§ ABOUT THIS EXERCISE
Search the records below for "startCanTurnOn"; copy each line that has it.

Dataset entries
▬▬▬▬▬▬

/-! ### dropRequest -/
@[simp] theorem dropRequest_cfg (s : State) : (s.dropRequest).cfg = s.cfg := rfl
@[simp] theorem dropRequest_isOn (s : State) : (s.dropRequest).isOn = s.isOn := rfl
@[simp] theorem dropRequest_canTurnOn (s : State) : (s.dropRequest).canTurnOn = s.canTurnOn := rfl
@[simp] theorem dropRequest_shallTurnOff (s : State) : (s.dropRequest).shallTurnOff = s.shallTurnOff := rfl
@[simp] theorem dropRequest_v (s : State) : (s.dropRequest).v = s.v := rfl
@[simp] theorem dropRequest_rampFault (s : State) : (s.dropRequest).rampFault = s.rampFault := rfl
@[simp] theorem dropRequest_rampErr (s : State) : (s.dropRequest).rampErr = s.rampErr := rfl
@[simp] theorem dropRequest_err (s : State) : (s.dropRequest).err = s.err := rfl
@[simp] theorem dropRequest_elen (s : State) : (s.dropRequest).elen = s.elen := rfl
@[simp] theorem dropRequest_eb (s : State) : (s.dropRequest).eb = s.eb := rfl
@[simp] theorem dropRequest_txOpen (s : State) : (s.dropRequest).txOpen = s.txOpen := rfl
@[simp] theorem dropRequest_txProto (s : State) : (s.dropRequest).txProto = s.txProto := rfl
@[simp] theorem dropRequest_txCarrier (s : State) : (s.dropRequest).txCarrier = s.txCarrier := rfl
@[simp] theorem dropRequest_level (s : State) : (s.dropRequest).level = s.level := rfl
@[simp] theorem dropRequest_lastPowerChange (s : State) : (s.dropRequest).lastPowerChange = s.lastPowerChange := rfl
@[simp] theorem dropRequest_canTurnOnSince (s : State) : (s.dropRequest).canTurnOnSince = s.canTurnOnSince := rfl
@[simp] theorem dropRequest_shallTurnOffSince (s : State) : (s.dropRequest).shallTurnOffSince = s.shallTurnOffSince := rfl
@[simp] theorem dropRequest_rampRemaining (s : State) : (s.dropRequest).rampRemaining = s.rampRemaining := rfl
@[simp] theorem dropRequest_rampNext (s : State) : (s.dropRequest).rampNext = s.rampNext := rfl
@[simp] theorem dropRequest_time (s : State) : (s.dropRequest).time = s.time := rfl
@[simp] theorem dropRequest_txlog (s : State) : (s.dropRequest).txlog = s.txlog := rfl
@[simp] theorem dropRequest_requests (s : State) : (s.dropRequest).requests = s.requests.tail := rfl
@[simp] theorem dropRequest_schedule (s : State) : (s.dropRequest).schedule = s.schedule := rfl
@[simp] theorem dropRequest_openAnswers (s : State) : (s.dropRequest).openAnswers = s.openAnswers := rfl
@[simp] theorem dropRequest_writeAnswers (s : State) : (s.dropRequest).writeAnswers = s.writeAnswers := rfl
@[simp] theorem dropRequest_draws (s : State) : (s.dropRequest).draws = s.draws := rfl
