/-! ### The updates that leave the transport alone -/

@[simp] theorem fail_transport (s : State) (e : Err) : (s.fail e).transport = s.transport := rfl
@[simp] theorem done_transport (s : State) : s.done.transport = s.transport := rfl
@[simp] theorem rampFail_transport (s : State) (e : Err) : (s.rampFail e).transport = s.transport := rfl
@[simp] theorem dropRequest_transport (s : State) : s.dropRequest.transport = s.transport := rfl
@[simp] theorem turnOn_transport (s : State) : s.turnOn.transport = s.transport := rfl
@[simp] theorem turnOff_transport (s : State) : s.turnOff.transport = s.transport := rfl
@[simp] theorem stepLevel_transport (s : State) : s.stepLevel.transport = s.transport := rfl
@[simp] theorem pressDone_transport (s : State) : s.pressDone.transport = s.transport := rfl
@[simp] theorem tick_transport (s : State) : (tick s).transport = s.transport := rfl

@[simp] theorem takeTurn_transport (s : State) (u : Turn) : (s.takeTurn u).transport = s.transport := by
  rw [takeTurn_eq]; rfl

@[simp] theorem togglePower_transport (s : State) : s.togglePower.transport = s.transport := by
  unfold State.togglePower; split <;> rfl

/-! What may stand before a send leaves the device's next answer too: the request's leaving its queue, and of an UPDATE
the timers and the level request. -/

@[simp] theorem dropRequest_nextWrite (s : State) : s.dropRequest.nextWrite = s.nextWrite := rfl
@[simp] theorem startCanTurnOn_transport (s : State) : s.startCanTurnOn.transport = s.transport := by
  unfold State.startCanTurnOn; split <;> rfl
@[simp] theorem startCanTurnOn_nextWrite (s : State) : s.startCanTurnOn.nextWrite = s.nextWrite := by
  unfold State.startCanTurnOn; split <;> rfl
@[simp] theorem startShallTurnOff_transport (s : State) : s.startShallTurnOff.transport = s.transport := by
  unfold State.startShallTurnOff; split <;> rfl
@[simp] theorem startShallTurnOff_nextWrite (s : State) : s.startShallTurnOff.nextWrite = s.nextWrite := by
  unfold State.startShallTurnOff; split <;> rfl
@[simp] theorem requestLevel_transport (g : Level) (s : State) : (requestLevel g s).transport = s.transport := by
  obtain ⟨-, h⟩ | ⟨-, h⟩ := requestLevel_cases g s <;> rw [h]
  rfl
@[simp] theorem requestLevel_nextWrite (g : Level) (s : State) : (requestLevel g s).nextWrite = s.nextWrite := by
  obtain ⟨-, h⟩ | ⟨-, h⟩ := requestLevel_cases g s <;> rw [h]
  rfl

/-! ### What a step can do to the transport -/

/-- The event is one of the handle's, not of a write, and is stamped `now` (R204). -/
def Event.OfHandle (now : Nat) : Event → Prop
  | .opened t | .carrier t _ | .modePulse t | .closed t => t = now
  | .frame _ _ _ | .short _ _ _ _ => False

/-- The frame of `(p, sc)` stands in EB, ELEN counts it, and the events `l` have been logged. -/
def Transport.storeAndLog (a : Transport) (p : Proto) (sc : Scancode) (l : List Event) : Transport :=
  { a with eb := encodeFrame a.cfg p sc, elen := BitVec.ofNat 10 (encodeFrame a.cfg p sc).length,
           txlog := a.txlog ++ l }

/-- `(p, sc)` passes the checks before EB is written: a valid scancode whose frame fits (R170, R196). -/
structure PassesChecks (c : Config) (p : Proto) (sc : Scancode) : Prop where
  valid : isValid c p sc = true
  fits : tooLong c p (encodeFrame c p sc) = false
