-- ==== Sys2Proof/Machine/Ops.lean ====
section
/-!
DEFINITION. The named operations that the meanings share: reading and writing a buffer, rejecting a command, and the error
entries of 60_exceptions.md R170 to R173 as ONE operation. There is no return from an error (R174, R178).
-/

namespace Sys2Proof.Machine

/-! ### Outcomes -/

/-- Go on from a next state; a fault or a refusal stays. -/
def andThen (o : Host.Outcome State Fault Refusal) (f : State → Host.Outcome State Fault Refusal) :
    Host.Outcome State Fault Refusal :=
  match o with
  | .next s => f s
  | .fault r => .fault r
  | .refused r => .refused r

/-! ### Buffers -/

/-- The byte a memory lists at an index, if it lists one. -/
def Memory.read : Memory → Nat → Option Byte
  | [], _ => none
  | (x, v) :: m, a => if a = x then some v else Memory.read m a

/-- List a byte at an index, in place. -/
def Memory.write : Memory → Nat → Byte → Memory
  | [], a, b => [(a, b)]
  | (x, v) :: m, a, b =>
    if a < x then (a, b) :: (x, v) :: m
    else if a = x then (a, b) :: m
    else (x, v) :: Memory.write m a b

/-- The canonical form: indices strictly rising. An unlisted index has no value, so no entry can equal what an unlisted
one reads as (notes/assumptions/4.md). -/
def Memory.wf : Memory → Bool
  | [] => true
  | [_] => true
  | c :: d :: m => decide (c.1 < d.1) && Memory.wf (d :: m)

/-- Every listed index is below n. -/
def Memory.below (n : Nat) (m : Memory) : Bool := m.all fun c => decide (c.1 < n)

/-- The memory of a buffer. -/
def State.buffer (s : State) : BufId → Memory
  | .src => s.srcBuf
  | .dst => s.dstBuf

/-- MemRead of one byte (00_scope.md R10). A byte that nothing has written since power-on has a free value
(10_state.md R52, notes/assumptions/4.md). -/
def State.bufferByte (s : State) (buf : BufId) (i : Nat) : Byte :=
  (Memory.read (s.buffer buf) i).getD (Config.unwritten buf i)

/-- Store a byte in a buffer of n bytes. An index the buffer does not have holds nothing (20_memory.md R53, R60:
"if i < BUF_BYTES"). -/
def storeByte (n : Nat) (m : Memory) (i : Nat) (b : Byte) : Memory :=
  if i < n then Memory.write m i b else m

/-- MemWrite of a byte string, its first byte at index i (00_scope.md R10). -/
def storeBytes (n : Nat) (m : Memory) (i : Nat) : List Byte → Memory
  | [] => m
  | b :: bs => storeBytes n (storeByte n m i b) (i + 1) bs

/-! ### Rejections and errors -/

/-- Reject (43_transfer_engine.md R146): CMDREJ, "nothing else changes". -/
def reject (s : State) : State := setIrq .cmdrej s

/-- The four error entries (60_exceptions.md R170 to R173), each a change of the engine's state within the cycle. -/
def enterError (e : ErrorEntry) (s : State) : State :=
  match e with
  | .resync code =>
    setIrq .resync
      { s with errCode := code, resyncCount := s.resyncCount + 1, seenM0 := false, hdrIdx := 0, state := .scan }
  | .cycleFail code =>
    setIrq .cycfail { s with errCode := code, reqValid := false, encRdy := false, state := .idle }
  | .linkFatal =>
    setIrq .linkf
      { s with errCode := .linkFatal, reqValid := false, encRdy := false, seenM0 := false, hdrIdx := 0, state := .idle }
  | .cancelled =>
    setIrq .cancel { s with errCode := .cancelled, reqValid := false, seenM0 := false, hdrIdx := 0, state := .idle }

/-- A cycle with `rst = 1` (70_reset_and_hazards.md R184): every register at its reset value, the cycle's masks dropped,
the buffers kept. BUF_BYTES is a parameter, and what stands at the ports is the environment's. -/
def resetRegisters (s : State) : State :=
  { State.reset with
    srcBuf := s.srcBuf
    dstBuf := s.dstBuf
    bufBytes := s.bufBytes
    inputs := s.inputs
    cycle := s.cycle
    inp := s.inp
    out := s.out
    txLog := s.txLog }

end Sys2Proof.Machine
end

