-- ==== Sys2Proof/Machine/Operands.lean ====
section
/-!
DEFINITION. Operand forms: header bytes and the words they make, sizes, the host address map, the values a bus access reads,
and the output ports (00_scope.md R11; 10_state.md R19 to R22, R37 to R48; 20_memory.md R58 to R60; 40_frame_scanner.md
R110).
-/

namespace Sys2Proof.Machine

/-! ### Sizes and rounding -/

/-- Bytes per pixel (00_scope.md R11). A Request holds no format 0 (10_state.md R27: "none yet"). -/
def bpp (fmt : BitVec 2) : Nat :=
  if fmt = 1 then 1 else if fmt = 2 then 2 else if fmt = 3 then 3 else 0

/-- Channels of the decoded buffer (00_scope.md R11). -/
def nch (fmt : BitVec 2) : Nat :=
  if fmt = 1 then 1 else if fmt = 2 then 3 else if fmt = 3 then 3 else 0

/-- rhu(S, T): S / T rounded to nearest, ties up (00_scope.md R11). -/
def rhu (S T : Nat) : Nat := (2 * S + T) / (2 * T)

/-- size(h, w, fmt), exact (40_frame_scanner.md R110). -/
def payloadBytes (h w : Half) (fmt : BitVec 2) : Nat := h.toNat * w.toNat * bpp fmt

/-- The bytes a decoded buffer takes (43_transfer_engine.md R143). -/
def decodedBytes (h w : Half) (fmt : BitVec 2) : Nat := h.toNat * w.toNat * nch fmt

/-! ### Header bytes -/

/-- HDR_RAW[k] <- b. -/
def HdrRaw.set (r : HdrRaw) (k : Fin 6) (b : Byte) : HdrRaw :=
  match k with
  | 0 => { r with b0 := b }
  | 1 => { r with b1 := b }
  | 2 => { r with b2 := b }
  | 3 => { r with b3 := b }
  | 4 => { r with b4 := b }
  | 5 => { r with b5 := b }

/-- Two bytes of a header field, the first the more significant (20_memory.md R61, 30_encoding.md R84). -/
def halfOf (hi lo : Byte) : Half := hi ++ lo

/-- The six field bytes of a header (30_encoding.md R78). -/
def headerBytes (dir : Byte) (height width : Half) (fmt : Byte) : HdrRaw :=
  ⟨dir, highByte height, lowByte height, highByte width, lowByte width, fmt⟩

/-- The 8-byte header word once its last byte has come: the marker the scanner matched, the five field bytes held, the
byte received (30_encoding.md R78). -/
def headerWord (r : HdrRaw) (b : Byte) : BitVec 64 :=
  0x5354#16 ++ r.b0 ++ r.b1 ++ r.b2 ++ r.b3 ++ r.b4 ++ b

/-! ### The host address map -/

/-- The regions of 20_memory.md R58, with the offset or byte index inside. -/
inductive Region where
  /-- 0x0000_0000 .. 0x00FF_FFFF -/
  | csr (offset : Nat)
  /-- 0x0100_0000 .. 0x01FF_FFFF -/
  | dst (i : Nat)
  /-- 0x0200_0000 .. 0x02FF_FFFF -/
  | src (i : Nat)
  /-- 0x0300_0000 .. 0xFFFF_FFFF -/
  | reserved
  deriving DecidableEq, Repr

/-- The region an address falls in (20_memory.md R58). -/
def regionOf (a : Word) : Region :=
  if a.toNat < 0x01000000 then .csr a.toNat
  else if a.toNat < 0x02000000 then .dst (a.toNat - 0x01000000)
  else if a.toNat < 0x03000000 then .src (a.toNat - 0x02000000)
  else .reserved

/-- STATUS (10_state.md R39). -/
def statusWord (s : State) : Word :=
  0#22 ++ BitVec.ofBool (irqLine s) ++ BitVec.ofNat 3 s.hdrIdx.val ++ BitVec.ofBool s.seenM0 ++ BitVec.ofBool s.linkQ
    ++ BitVec.ofBool s.reqValid ++ s.state.code

/-- The value a 4-byte read at a CSR offset gives (10_state.md R37 to R48). CMD is write-only and an unlisted offset is
reserved: both read 0. -/
def csrValue (s : State) (offset : Nat) : Word :=
  match offset with
  | 0x04 => statusWord s
  | 0x08 => 0#22 ++ s.reqFmt ++ 0#6 ++ s.reqDir
  | 0x0C => s.reqH ++ s.reqW
  | 0x10 => s.payloadSize
  | 0x14 => s.xferCount
  | 0x18 => 0#25 ++ errClass s.errCode.code ++ s.errCode.code
  | 0x1C => s.hdrRaw.b3 ++ s.hdrRaw.b2 ++ s.hdrRaw.b1 ++ s.hdrRaw.b0
  | 0x20 => 0#16 ++ s.hdrRaw.b5 ++ s.hdrRaw.b4
  | 0x24 => s.resyncCount
  | 0x28 => s.scanCount
  | 0x2C => 0#25 ++ s.irqStatus
  | 0x30 => 0#25 ++ s.irqEnable
  | 0x34 => s.srcH ++ s.srcW
  | 0x38 => 0#30 ++ s.srcC
  | 0x3C => s.dstH ++ s.dstW
  | 0x40 => 0#30 ++ s.dstC
  | 0x44 => BitVec.ofNat 32 s.bufBytes
  | _ => 0

/-- A window's byte: 0x00 past the end of the buffer (20_memory.md R60). -/
def windowByte (s : State) (buf : BufId) (i : Nat) : Byte :=
  if i < s.bufBytes then s.bufferByte buf i else 0

/-- A read of a buffer window (20_memory.md R60): four bytes pack little-endian (R63), misaligned they read 0 (R65). -/
def windowRead (s : State) (buf : BufId) (w32 : Bool) (i : Nat) : Word :=
  if w32 then
    if i % 4 = 0 then
      windowByte s buf (i + 3) ++ windowByte s buf (i + 2) ++ windowByte s buf (i + 1) ++ windowByte s buf i
    else 0
  else (windowByte s buf i).setWidth 32

/-- What a read access returns (20_memory.md R59, R60). -/
def busValue (s : State) (w32 : Bool) (a : Word) : Word :=
  match regionOf a with
  | .csr offset => if w32 then csrValue s offset else 0
  | .dst i => windowRead s .dst w32 i
  | .src i => windowRead s .src w32 i
  | .reserved => 0

/-- A write access that is no command (20_memory.md R59, R60; 10_state.md R45 to R47), gated by the cycle's starting
STATE s0. Everything else a host may write to is read-only, reserved or misaligned and ignores the write. -/
def dataWrite (s0 : EngineState) (w32 : Bool) (a v : Word) (s : State) : State :=
  match regionOf a with
  | .csr offset =>
    if w32 then
      match offset with
      | 0x2C => clearIrq v s
      | 0x30 => { s with irqEnable := v.setWidth 7 }
      | 0x34 => if s0 = .writing then s else { s with srcH := v.extractLsb' 16 16, srcW := v.extractLsb' 0 16 }
      | 0x38 => if s0 = .writing then s else { s with srcC := v.setWidth 2 }
      | _ => s
    else s
  | .src i =>
    if s0 = .writing then s
    else if w32 then
      if i % 4 = 0 then
        { s with
          srcBuf := storeBytes s.bufBytes s.srcBuf i
            [v.extractLsb' 0 8, v.extractLsb' 8 8, v.extractLsb' 16 8, v.extractLsb' 24 8] }
      else s
    else { s with srcBuf := storeBytes s.bufBytes s.srcBuf i [v.extractLsb' 0 8] }
  | .dst _ => s
  | .reserved => s

end Sys2Proof.Machine
end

▬▬▬▬▬▬

§ SOLUTION FOR THIS EXERCISE
@[simp] theorem startCanTurnOn_transport (s : State) : s.startCanTurnOn.transport = s.transport := by
  unfold State.startCanTurnOn; split <;> rfl
@[simp] theorem startCanTurnOn_nextWrite (s : State) : s.startCanTurnOn.nextWrite = s.nextWrite := by
  unfold State.startCanTurnOn; split <;> rfl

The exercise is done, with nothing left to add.